Your body is filled with bacteria, some good and some bad. The good bacteria plays a role in many processes of the body including your digestion, hormone levels, metabolism, weight and energy levels. The bad bacteria can lead to inflammation, infection and many chronic diseases.
More and more people have become interested in the bacteria in our bodies, particularly in our digestive system. They want to know how to improve gut health and increase the good bacteria in their body.
There are around 100 trillion microorganisms in our digestive system alone, which is ten times more than all the cells in our entire body. Based on these numbers, you can say that humans are more bacteria then they are human.
The microorganisms that live in our digestive tracts is also known as our gut flora or gut microbiota and it is estimated that there are between 300 and 1000 different species in our gut.
To increase the good bacteria in their digestive systems, people eat foods or supplements that contain probiotics and prebiotics.
Probiotics are live microorganisms that are good for your gut health. There are many types bacteria that are classified as probiotics and each have different benefits. The most common groups are Lactobacillus and Bifidobacterium.
Prebiotics (with an “e” and not an “o”) are chemicals, usually indigestible fiber, that can increase the amount of good bacteria already in the gut. The most common prebiotic is inulin (not insulin) which is found in many plant-based fiber-rich foods.
Importance of Gut Health
The gut flora is responsible for many important functions. One of them is to break down undigested carbohydrates. Bacteria can turn these carbs into short-chain fatty acids which the body can use for energy and producing nutrients like vitamin K and certain B vitamins.
Short-chain fatty acids also play a role with improved gut barrier function and T Cell differentiation.
The gut flora also helps the immune system by preventing harmful species from becoming to prevalent throughout the body.
The balance of good and bad bacteria is important to overall health and the prevention of many chronic diseases. Poor gut health has also been linked to obesity, type 2 diabetes and Alzheimer’s disease.
Gut Health and Obesity
There is some evidence that suggests that gut health plays a role with weight loss.
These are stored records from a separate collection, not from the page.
-- ==== Sys2Proof/Decode.lean ====
section
/-! DEFINITION. The command word (spec/30_encoding.md R90 to R94): a decoder, total on every 32-bit word, that rejects
by name, and the encoder, written from the same table. -/

namespace Sys2Proof

/-- Why a command word is refused (R93). -/
inductive DecodeError where
  /-- `OPC` is 0x0 or 0x7 to 0xF -/
  | reservedOpcode
  /-- bits 31:12 are not all 0 -/
  | reservedBits
  /-- bits 11:4 are not 0 in a command other than CSR_WRITE -/
  | byteNotZero
  deriving DecidableEq, Repr

/-- Field `OPC = CW[3:0]` (R91). -/
def opcField (cw : Word) : BitVec 4 := cw.extractLsb' 0 4

/-- Field `BYTE = CW[11:4]` (R91). -/
def byteField (cw : Word) : Byte := cw.extractLsb' 4 8

/-- The reserved field `CW[31:12]` (R91). -/
def reservedField (cw : Word) : BitVec 20 := cw.extractLsb' 12 20

/-- A command with no byte of its own: bits 11:4 must be 0 (R91, R93). -/
def plainCommand (cw : Word) (i : Instr) : Except DecodeError Instr :=
  if byteField cw = 0#8 then .ok i else .error .byteNotZero

/-- The decoder (R92 to R94). -/
def decode (cw : Word) : Except DecodeError Instr :=
  if reservedField cw = 0#20 then
    match (opcField cw).toNat with
    | 1 => plainCommand cw .csrRead
    | 2 => .ok (.csrWrite (byteField cw))
    | 3 => plainCommand cw .unlock
    | 4 => plainCommand cw .isActive
    | 5 => plainCommand cw .load
    | 6 => plainCommand cw .activate
    | _ => .error .reservedOpcode
  else .error .reservedBits

/-- The opcode of a command (R92). -/
def Instr.opcode : Instr → BitVec 4
  | .csrRead => 0x1#4
  | .csrWrite _ => 0x2#4
  | .unlock => 0x3#4
  | .isActive => 0x4#4
  | .load => 0x5#4
  | .activate => 0x6#4

/-- The `BYTE` field of a command (R91): 0 unless CSR_WRITE. -/
def Instr.byte : Instr → Byte
  | .csrWrite b => b
  | .csrRead | .unlock | .isActive | .load | .activate => 0x00#8

/-- The encoder (R91, R105): `OPC | (BYTE << 4)`, the reserved bits 0. -/
def encode (i : Instr) : Word := i.opcode.setWidth 32 ||| i.byte.setWidth 32 <<< 4

/-- The instruction the decoder reads from the table's word `w` of `nbits` bits. Bits above `nbits` are 0; a command
word is exactly 32 bits (R94), so a longer word that is not 0 above bit 31 is none. -/
def decodeTableWord (nbits w : Nat) : Option Instr :=
  if w % 2 ^ nbits < 2 ^ 32 then (decode (BitVec.ofNat 32 (w % 2 ^ nbits))).toOption else none

end Sys2Proof
end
While it’s not definitive yet, it does hint that there is much more to weight loss than just calories in calories out and the macros you eat.
The first bit of evidence comes in the difference in the gut bacteria of lean and obese people. One of the major types of bacteria in the gut is Bacteroidetes. Obese people have less Bacteroidetes in their gut than lean people.
Another study involved people taking the probiotic Lactobacillus gasseri. People who took this probiotic for 12 weeks lost more body fat, waist and hip inches and belly fat than the control group. Unfortunately, 4 weeks after they stopped taking it they went back to their previous measurements. This could either mean they need to take the Lactobacillus gasseri constantly or for a longer period of time.
A separate study also found Lactobacillus gasseri may also reduce body fat. It also found that the probiotic Lactobacillus rhamnosus and a combination of Lactobacillus rhamnosus and Bifidobacterium lactis may also have a positive effect on weight loss.
Not all probiotics lead to weight loss though. Another study found that Lactobacillus gasseri and Lactobacillus plantarum were associated with weight loss, but Lactobacillus acidophilus, Lactobacillus fermentum and Lactobacillus ingluviei were associated with weight gain. Yes… weight GAIN.
So basically this means if you want to try a probiotic supplement to see if it will help you lose weight, you need to read the label and make sure it has the right probiotics.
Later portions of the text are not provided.